I've added changes to config files:-

```
# cat /boot/loader.conf
cuse_load="YES"
snd_hda_load="YES"
fuse_loader="YES"
```

Here's rc.conf, though I don't think it is involved.

```
# cat /etc/rc.conf
hostname="red-dwarf"
ifconfig_fxp0="DHCP"
sshd_enable="YES"
# Set dumpdev to "AUTO" to enable crash dumps, "NO" to disable
dumpdev="AUTO"
dbus_enable="YES"
hald_enable="YES"
gdm_enable="YES"
sddm_enable="YES"
slim_enable="YES"
devfs_system_ruleset="localrules"
cupsd_enable="YES"
devfs_system_ruleset="system"
#webcamd_enable="YES"
```

dmesg yields

```
# dmesg | grep pcm
pcm0: <Realtek ALC882 (Rear Digital 10ch/2.0)> at nid 20,22,21,23,30 and 31 on hdaa0
pcm1: <Realtek ALC882 (Analog 2.0/5.1)> at nid 27 and 26,28,24 on hdaa0
```

I also changed:-

```
# systctl hw.snd.default_unit=1
hw.snd.default_unit: 1 -> 1
```

Mixer output is:-

```
# mixer
Mixer vol      is currently set to  78:78
Mixer pcm      is currently set to 100:100
Mixer line     is currently set to  71:71
Mixer mic      is currently set to  67:67
Mixer cd       is currently set to  50:50
Mixer rec      is currently set to  26:26
Mixer igain    is currently set to 100:100
Recording source: line, mic, cd
```

I have tried :-

```
# sysctl hw.snd.default_auto=1
hw.snd.default_auto: 0 -> 1
```

but that doesn't seem to have any effect either.

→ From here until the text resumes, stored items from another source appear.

-- ==== Sys2Proof/Machine/Boost.lean ====
section
/-! DEFINITION. The boost (R349 to R366): the rail target, envelope records, BYPASS and tracking, input limits, start, stop and faults; and what the boost and the power channels meet together: PVDD_OV, die temperature, the 0.1 ms step. -/
namespace Sys2Proof.Machine

abbrev kBoostStatus : Nat := 0x621001

/-- The boost switches: SOFT_START or TRACKING. -/
def Dev.switching (d : Dev) : Bool := d.boostState = 2 || d.boostState = 4

/-- A flag of BOOST_STATUS: 0 CURRENT_LIMITED, 1 SAGGING, 2 HOLD_RAIL, 3 ECO_CLIPPING, 4 RAIL_LOW, 5 REVERSE, 14 VIN_FLOOR. -/
def Dev.bflag (d : Dev) (i : Nat) : Bool := d.bitOf kBoostStatus i
def Dev.setBflag (i : Nat) (b : Bool) (d : Dev) : Dev := d.putBit kBoostStatus i b

/-- RAIL_LOW or CURRENT_LIMITED set or cleared; a change raises EV84. -/
def Dev.setBflag84 (i : Nat) (b : Bool) (d : Dev) : Dev := if d.bflag i = b then d else (d.setBflag i b).raise 84

/-- Phases that may switch: not disabled, their gate drive up, their die not shut down, as bits A to D. -/
def Dev.phasesFree (d : Dev) : Nat :=
  let shut := (if d.bitOf 0x610500 1 then 3 else 0) ||| (if d.bitOf 0x610501 1 then 12 else 0)
  clearBits 15 (d.bst.disabled ||| d.bst.gates ||| shut)

/-- Phases whose die is linked, out of those free. -/
def Dev.phasesReady (d : Dev) : Nat := clearBits d.phasesFree ((if bit d.pwr.cut 0 then 3 else 0) ||| (if bit d.pwr.cut 1 then 12 else 0))

def bitsSet (m : Nat) : Nat := ((upto 4).filter (fun i => bit m i)).length

/-- The first `n` of a set of phases. -/
def firstPhases (m n : Nat) : Nat := (upto 4).foldl (fun a i => if bit m i && bitsSet a < n then a + 2 ^ i else a) 0

/-- Phases needed at an input current in 10 mA: 1 below 3 A, 2 below 8 A, 4 above; on the way down each threshold lies 20 % lower (R351). -/
def phasesNeeded (had iin : Nat) : Nat :=
  if had ≥ 4 then (if iin < 240 then 1 else if iin < 640 then 2 else 4)
  else if had = 2 then (if iin < 240 then 1 else if iin < 800 then 2 else 4)
  else if iin < 300 then 1 else if iin < 800 then 2 else 4

/-- The phases that switch and those disabled, reported in BOOST_STATUS. -/
def Dev.phaseReport (d : Dev) : Dev :=
  let on := if d.switching then firstPhases d.phasesReady d.bst.phases else 0
  (d.putFld kBoostStatus 9 6 on).putFld kBoostStatus 13 10 d.bst.disabled

/-- BOOST_STATE taken: EV82, between BYPASS and TRACKING at most once per 100 ms; where it no longer switches, RAIL_LOW, REVERSE and VIN_FLOOR clear; from FAULT or LATCHED back to BYPASS or TRACKING, EV86 (R359, R366). -/
def Dev.setBoost (st : Nat) (d : Dev) : Dev :=
  let old := d.boostState
  if old = st then d
  else
    let pair : Bool := (old = 3 && st = 4) || (old = 4 && st = 3)
    let quiet : Bool := pair && (match d.bst.ev82 with | some t => decide (d.now < t + 100000000) | none => false)
    let d := d.put 0x621000 st
    let d := if quiet then d else d.raise 82
    let d := if pair && !quiet then { d with bst := { d.bst with ev82 := some d.now } } else d
    let d := if d.switching then d else ((d.setBflag84 4 false).setBflag 14 false).setBflag 5 false
    let d := if st = 3 then d else d.setBflag 3 false
    let d := { d with bst := { d.bst with goodAt := none, phases := if d.switching then max 1 d.bst.phases else 0 } }
    let d := if st = 6 || st = 7 then { d with bst := { d.bst with flags := 1 } } else d
    let d := if (st = 3 || st = 4) && d.bst.flags = 1 then { d with bst := { d.bst with flags := 0 } }.raise 86 else d
    d.phaseReport.pwrSettle

/-- RAIL_CMD follows the command. -/
def Dev.setCmd (c : Nat) (d : Dev) : Dev := { d with bst := { d.bst with cmd := c } }.put 0x621002 (min 65535 (roundDiv c 10000).toNat)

Under the MATE gui, from Applications->Sound & Video->Sound my Sound Preference have Input set to `/dev/dsp1` and Output set to `/dev/dsp0`

Any help would be much appreciated.


----------



## tuxador (Jun 5, 2020)

Did you try to plug your speaker /headphone on both  the front jack and the rear jack?


----------



## Dave Lister (Jun 5, 2020)

tuxador said:


> Did you try to plug your speaker /headphone on both  the front jack and the rear jack?

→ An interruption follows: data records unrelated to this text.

-- ==== Sys2Proof/Machine/Capture.lean ====
section
/-! DEFINITION. Microphone and line capture (R221 to R242): fourteen channels, bias generators, PDM clocks and lines, invalid intervals, over-range and the sample ledgers. -/
namespace Sys2Proof.Machine

def Dev.capCh (d : Dev) (c : Nat) : CapCh := nthD {} d.cap.chans c
def Dev.modCap (c : Nat) (f : CapCh → CapCh) (d : Dev) : Dev := { d with cap := { d.cap with chans := modNth f d.cap.chans c } }

/-- Channels 0 to 3 and 12 and 13 are analogue, 4 to 11 PDM. -/
def analogCh (c : Nat) : Bool := c < 4 || c = 12 || c = 13

/-- The capture chain runs: CAPTURE and DECIM are ready (R221). -/
def Dev.capRuns (d : Dev) : Bool := d.ready 15 && d.ready 16

/-- A channel is enabled: CH_ENABLE, or its bit of the acted-on PDM_CH_ENABLE. -/
def Dev.capOn (d : Dev) (c : Nat) : Bool := if analogCh c then d.get (key (0x4200 + c) 0) = 1 else bit d.cap.chEn (c - 4)

/-- The generator a channel's BIAS_SEL names. -/
def Dev.biasOf (d : Dev) (c : Nat) : Option Nat :=
  if analogCh c then (match d.get (key (0x4200 + c) 3) with | 1 => some 0 | 2 => some 1 | _ => none) else none

/-- BIAS_STATUS bit `i` of a generator: 0 ON, 1 SHORT, 2 OPEN, 3 RETRY, 4 SUSPENDED (Table 9-3). -/
def Dev.biasBit (d : Dev) (k i : Nat) : Bool := d.bitOf (key (0x4210 + k) 2) i
def Dev.setBias (k i : Nat) (b : Bool) (d : Dev) : Dev := d.putBit (key (0x4210 + k) 2) i b

/-- A channel is in FAULT: its generator is shorted (R226), or its PDM line is stuck (R230). -/
def Dev.capFault (d : Dev) (c : Nat) : Bool :=
  if analogCh c then (match d.biasOf c with | some k => d.biasBit k 1 | none => false) else d.bitOf 0x423100 (c - 4)

/-- Samples of Table 9-6 from the 48 kHz column, at the committed rate: a part-sample counts whole (R11). -/
def Dev.at48 (d : Dev) (n : Nat) : Nat := ceilDiv (n * d.fs) 48000

/-- A change makes `n` samples of a channel invalid; it extends an interval in progress and never shortens it (R233). -/
def Dev.settle (c n : Nat) (d : Dev) : Dev := d.modCap c (fun x => { x with left := max x.left n, settling := true })

/-- A channel enable, or a return from FAULT: 64 samples at 48 kHz. -/
def Dev.settleOn (c : Nat) (d : Dev) : Dev := d.settle c (d.at48 64)

/-- Every channel of a generator: a bias enable, 480 samples at 48 kHz. -/
def Dev.settleBias (k : Nat) (d : Dev) : Dev := (upto 14).foldl (fun (a : Dev) c => if a.biasOf c = some k then a.settle c (a.at48 480) else a) d

/-- CH_STATE (Table 9-6a): 0 OFF, 1 SETTLING, 2 VALID, 3 FAULT. -/
def Dev.capState (d : Dev) (c : Nat) : Nat :=
  if !(d.capRuns && d.capOn c) then 0 else if d.capFault c then 3 else if (d.capCh c).settling then 1 else 2

/-! PDM clocks and lines (R228 to R230) -/

/-- The clock of line `k`. -/
def Dev.lineClk (d : Dev) (k : Nat) : Nat := b2n (d.bitOf 0x423001 k)

/-- The microphones of the listening set in use, as bits of MIC4 + m. -/
def Dev.listenMics (d : Dev) : Nat := if d.per.on then (match assoc 0x440000 d.per.use with | some v => v | none => 0) else 0

/-- PDM_CLK`j` runs: group 0x38 enables it or the Perimeter's listening set uses a microphone on a line assigned to it, and its source runs: fm ÷ 16 from READY, the crystal otherwise (R228, R247). -/
def Dev.pdmRuns (d : Dev) (j : Nat) : Bool :=
  (d.per.media || d.per.xtal) && (d.capRuns || d.per.on)
    && (d.bitOf 0x423000 j || (upto 8).any (fun m => bit d.listenMics m && d.lineClk (m / 2) == j))

def Dev.pdmMask (d : Dev) : Nat := b2n (d.pdmRuns 0) + 2 * b2n (d.pdmRuns 1)

/-- The rule of group 0x38 (R229): every microphone enabled lies on a line whose clock is enabled. -/
def rulePdm (v : Nat → Nat) : Option Nat :=
  if (upto 8).all (fun m => !bit (v 0x423004) m || bit (v 0x423000) (b2n (bit (v 0x423001) (m / 2)))) then none else some 0

/-- The committed group 0x38, or a change of the listening set, acts (R229): a clock that starts makes every capture channel on it invalid for PDM_WAKE; a channel newly enabled on a running clock, or whose line changes clock or edge, is a channel enable. -/
def Dev.pdmApply (d : Dev) : Dev :=
  let c0 := d.cap
  let clocks := d.pdmMask
  let lineClk := d.get 0x423001
  let swap := d.get 0x423002
  let en := d.get 0x423004
  let d := { d with cap := { d.cap with clocks := clocks, lineClk := lineClk, swap := swap, chEn := en } }
  let d := d.put 0x423100 (d.get 0x423100 &&& en)
  (upto 8).foldl (fun (a : Dev) m =>
    let k := m / 2
    let j := b2n (bit lineClk k)
    if !bit en m then a.modCap (m + 4) (fun x => { x with left := 0, settling := false, excess := none })
    else
      let a := if bit clocks j && !bit c0.clocks j then a.settle (m + 4) (ceilDiv (a.get 0x423003 * a.fs) 1000) else a
      if !bit c0.chEn m || bit lineClk k != bit c0.lineClk k || bit swap k != bit c0.swap k then a.settleOn (m + 4) else a) d

/-- A PDM line has stayed constant, or has toggled again, for 1 ms while its clock runs (R230): STUCK of each capture-enabled microphone on it, with EV64; a return completes a channel enable. -/
def Dev.pdmStuck (line : Nat) (stuck : Bool) (d : Dev) : Dev :=
  let ms := [2 * line, 2 * line + 1].filter (fun m => line < 4 && bit d.cap.chEn m && d.bitOf 0x423100 m != stuck)
  if ms.isEmpty || !d.capRuns || !d.pdmRuns (d.lineClk line) then d
  else
    let d := ms.foldl (fun (a : Dev) m =>
      let a := a.putBit 0x423100 m stuck
      if stuck then a else a.settleOn (m + 4)) d
    d.raise 64

/-! Bias generators (R225 to R227) -/

/-- A generator turns on: ON is set, and its channels are invalid for a bias enable. -/
def Dev.biasStart (k : Nat) (d : Dev) : Dev := (d.setBias k 0 true).settleBias k

/-- Channels of a generator return from FAULT when it is no longer shorted. -/
def Dev.biasFree (k : Nat) (d : Dev) : Dev := (upto 14).foldl (fun (a : Dev) c => if a.biasOf c = some k then a.settleOn c else a) d

/-- A generator turns off: nothing of it is monitored, and a shorted one's channels leave FAULT. -/
def Dev.biasOff (k : Nat) (d : Dev) : Dev :=
  let short := d.biasBit k 1
  let d := d.does [Dev.setBias k 0 false, Dev.setBias k 1 false, Dev.setBias k 2 false, Dev.setBias k 3 false]
  let d := { d with cap := { d.cap with retry := modNth (fun _ => none) d.cap.retry k } }
  if short then d.biasFree k else d

/-- A short for 1 ms (R226): the generator turns off for 1 s with SHORT and RETRY, counted, EV62. Suspended while MIC3 takes the headset microphone (R227). -/
def Dev.biasShort (k : Nat) (d : Dev) : Dev :=
  if k < 2 && d.ready 15 && d.biasBit k 0 && !d.biasBit k 4 then
    let d := d.does [Dev.setBias k 0 false, Dev.setBias k 1 true, Dev.setBias k 3 true, Dev.inc (key (0x4210 + k) 4)]
    { d with cap := { d.cap with retry := modNth (fun _ => some (d.now + 1000000000)) d.cap.retry k } }.raise 62
  else d

/-- The retry 1 s after a short (R226): the generator turns on again; with the short gone SHORT and RETRY clear, EV62 is raised and its channels complete the bias-enable interval; with the short still there SHORT stays, and the next short repeats the cycle. -/
def Dev.biasRetry (k : Nat) (gone : Bool) (d : Dev) : Dev :=
  match nthD none d.cap.retry k with
  | some t =>
    if t ≤ d.now && k < 2 && d.biasBit k 3 then
      let d := { d with cap := { d.cap with retry := modNth (fun _ => none) d.cap.retry k } }
      let d := d.does [Dev.setBias k 0 true, Dev.setBias k 3 false]
      if gone then ((d.setBias k 1 false).raise 62).settleBias k else d
    else d
  | none => d

/-- A current below 20 µA for 100 ms sets OPEN and one above 50 µA for 100 ms clears it, each with EV62; the generator stays on (R226). -/
def Dev.biasOpen (k : Nat) (opened : Bool) (d : Dev) : Dev :=
  if k < 2 && d.ready 15 && d.biasBit k 0 && d.biasBit k 2 != opened then (d.setBias k 2 opened).raise 62 else d

/-! Over range (R236, R237) -/

/-- An OVR sample: counted on an analogue channel, and its bit of 4220.00 set, with EV63 where it was clear, at most once per ms for the channel. -/
def Dev.capOver (c : Nat) (d : Dev) : Dev :=
  let d := d.when (analogCh c) (Dev.inc (key (0x4200 + c) 4))
  if d.bitOf 0x422000 c then d
  else
    let d := d.putBit 0x422000 c true
    let quiet := match (d.capCh c).ev63 with | some t => decide (d.now < t + 1000000) | none => false
    if quiet then d else (d.modCap c (fun x => { x with ev63 := some d.now })).raise 63

/-- A sample of a running channel is over range: it will be clipped and tagged OVR at the next boundary; `hi` is its sign. -/
def Dev.capMark (c : Nat) (hi : Bool) (d : Dev) : Dev :=
  if c < 14 && d.capRuns && d.capOn c && (d.capCh c).excess.isNone then (d.capOver c).modCap c (fun x => { x with excess := some hi }) else d

/-- The codes an over-range sample is clipped to. -/
def clipHi : Int := 0x7FFFFF00
def clipLo : Int := -0x80000000

/-! One boundary (R222, R233 to R236) -/

def Dev.capLedger (c f : Nat) (d : Dev) : Dev := d.add64 (key (0x4320 + c) f) 1

/-- One channel at a boundary: `x` is what its chain puts out. -/
def Dev.capSample (c : Nat) (x : Int) (d : Dev) : Smp × Dev :=
  let s := d.capCh c
  if !(d.capRuns && d.capOn c) then ({ v := s.last, t := 8 }, d.modCap c (fun y => { y with left := y.left - 1 }))
  else
    let mark := s.excess
    let beyond := decide (x > clipHi) || decide (x < clipLo)
    let excess := mark.isSome || beyond
    let v := match mark with | some hi => if hi then clipHi else clipLo | none => clampI clipLo clipHi x
    let ovr := excess || (analogCh c && decide (s.tail > 0))
    let d := if ovr && mark.isNone then d.capOver c else d
    let tail := if excess && analogCh c then 8 else s.tail - 1
    let fault := d.capFault c
    let bad := fault || decide (s.left > 0) || d.med.invOnce
    let d := d.modCap c (fun y => { y with excess := none, tail := tail, left := if fault then y.left else y.left - 1, last := if bad then y.last else v })
    let d := (d.capLedger c 0).capLedger c 3
    let d := if bad then (d.capLedger c 1).capLedger c 2 else d
    ({ v := if bad then s.last else v, t := (if bad then 8 else 0) + (if ovr then 4 else 0) }, d)

/-- Every capture source at a boundary, from the outputs of the chains by node. -/
def Dev.capBoundary (ins : List (Nat × Int)) (d : Dev) : List (Nat × Smp) × Dev :=
  (upto 14).foldl (fun (r : List (Nat × Smp) × Dev) c =>
    let x : Int := match assoc (0x150 + c) ins with | some v => v | none => 0
    let (s, d) := r.2.capSample c x
    (r.1 ++ [(0x150 + c, s)], d)) ([], d)

/-- The end of an invalid interval: VALID, EV65 (R233). -/
def Dev.capValid (c : Nat) (d : Dev) : Dev :=
  if c < 14 && d.capState c = 1 && (d.capCh c).left = 0 then (d.modCap c (fun x => { x with settling := false })).raise 65 else d

/-! Start, stop and restart (R221, R241) -/

/-- The analogue side starts: each enabled channel with a channel enable, and a bias enable where its generator is on. -/
def Dev.capStartAnalog (d : Dev) : Dev :=
  let d := [0, 1].foldl (fun (a : Dev) k => if a.get (key (0x4210 + k) 0) = 1 then a.biasStart k else a) d
  [0, 1, 2, 3, 12, 13].foldl (fun (a : Dev) c => if a.capOn c then a.settleOn c else a) d

/-- The capture chain starts at step 3 of Table 3-8. -/
def Dev.capStart (d : Dev) : Dev :=
  let d := { d with cap := { d.cap with chEn := 0 } }
  d.capStartAnalog.pdmApply

/-- The analogue channels and bias stop. -/
def Dev.capStopAnalog (d : Dev) : Dev :=
  let d := (d.biasOff 0).biasOff 1
  [0, 1, 2, 3, 12, 13].foldl (fun (a : Dev) c => a.modCap c (fun x => { last := x.last })) d

/-- Every capture channel stops; nothing is counted while it is stopped (R221). -/
def Dev.capStop (d : Dev) : Dev :=
  let d := d.capStopAnalog
  let d := d.put 0x423100 0
  { d with cap := { d.cap with chans := d.cap.chans.map (fun x => { last := x.last }), chEn := 0 } }

/-- A restart of DECIM: every channel counts a channel enable. -/
def Dev.capDecim (d : Dev) : Dev := (upto 14).foldl (fun (a : Dev) c => if a.capOn c then a.settleOn c else a) d.pdmApply

/-! Objects of 4200h to 43FFh -/

/-- Values computed when they are read: PDM_STATUS [9:8], CH_STATE, SETTLE_REMAIN, and a generator's measured current, a free value while it is on. -/
def Dev.capValue (d : Dev) (k : Nat) : Option Nat :=
  let i := k / 256
  let s := k % 256
  if k = 0x423100 then some (d.get k + 256 * d.pdmMask)
  else if (i = 0x4210 || i = 0x4211) && s = 3 then some (if d.biasBit (i - 0x4210) 0 then Config.free d.free % 65536 else 0)
  else if 0x4300 ≤ i && i < 0x430E then
    let c := i - 0x4300
    if s = 3 then some (d.capState c)
    else if s = 4 then some (if d.capRuns && d.capOn c then min (d.capCh c).left 65535 else 0)
    else none
  else none

/-- What a read does: 4220.00 is cleared; a measured current is used up. -/
def Dev.capTouch (k : Nat) (d : Dev) : Dev :=
  let i := k / 256
  if k = 0x422000 then d.put k 0
  else if (i = 0x4210 || i = 0x4211) && k % 256 = 3 then d.fresh.2
  else d

/-- The objects' own refusals (Table 9-2). -/
def capCheck (k v : Nat) : List Nat :=
  let i := k / 256
  let s := k % 256
  let line := i = 0x420C || i = 0x420D
  if 0x4200 ≤ i && i < 0x4204 || line then
    if s = 1 then errIf (v = 3 && i ≠ 0x4203) eRange
    else if s = 2 then errIf (line && (decide (toInt 16 v < 0) || decide (toInt 16 v > 12))) eRange
    else if s = 3 then errIf (line && v ≠ 0) eRange
    else []
  else []

/-- What a write does beside setting the value, `old` the value before: the interval of Table 9-6 where the value changes. -/
def Dev.capWrite (k old v : Nat) (d : Dev) : Dev :=
  let i := k / 256
  let s := k % 256
  if old = v then d
  else if 0x4200 ≤ i && i < 0x420E then
    let c := i - 0x4200
    if s = 0 then (if v = 1 then d.settleOn c else d.modCap c (fun x => { last := x.last, left := x.left, ev63 := x.ev63 }))
    else if s = 1 then
      let d := if c = 3 then d.setBias 1 4 (v = 3) else d
      d.settle c (d.at48 48)
    else if s = 2 then d.settle c (d.at48 12)
    else if s = 3 then
      let was := (old = 1 && d.biasBit 0 1) || (old = 2 && d.biasBit 1 1)
      if was && !d.capFault c then d.settleOn c else d
    else d
  else if i = 0x4210 || i = 0x4211 then
    let g := i - 0x4210
    if s = 0 then (if g = 1 && d.hp.biasJack then d else if v = 1 then d.biasStart g else d.biasOff g)
    else if s = 1 && d.biasBit g 0 then d.settleBias g
    else d
  else if 0x4300 ≤ i && i < 0x430E then
    let c := i - 0x4300
    if s = 0 then d.settle c (d.at48 64) else if s = 1 then d.settle c (d.at48 16) else d
  else d

end Sys2Proof.Machine
end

Only tried the mic on both front and back ports - back works but front doesn't.  The speaker has always been on the back, but since it plays music on Youtube fine, I figured that the output port isn't the problem there.  Firefox is seemingly doing something right with sound that the rest of the system isn't.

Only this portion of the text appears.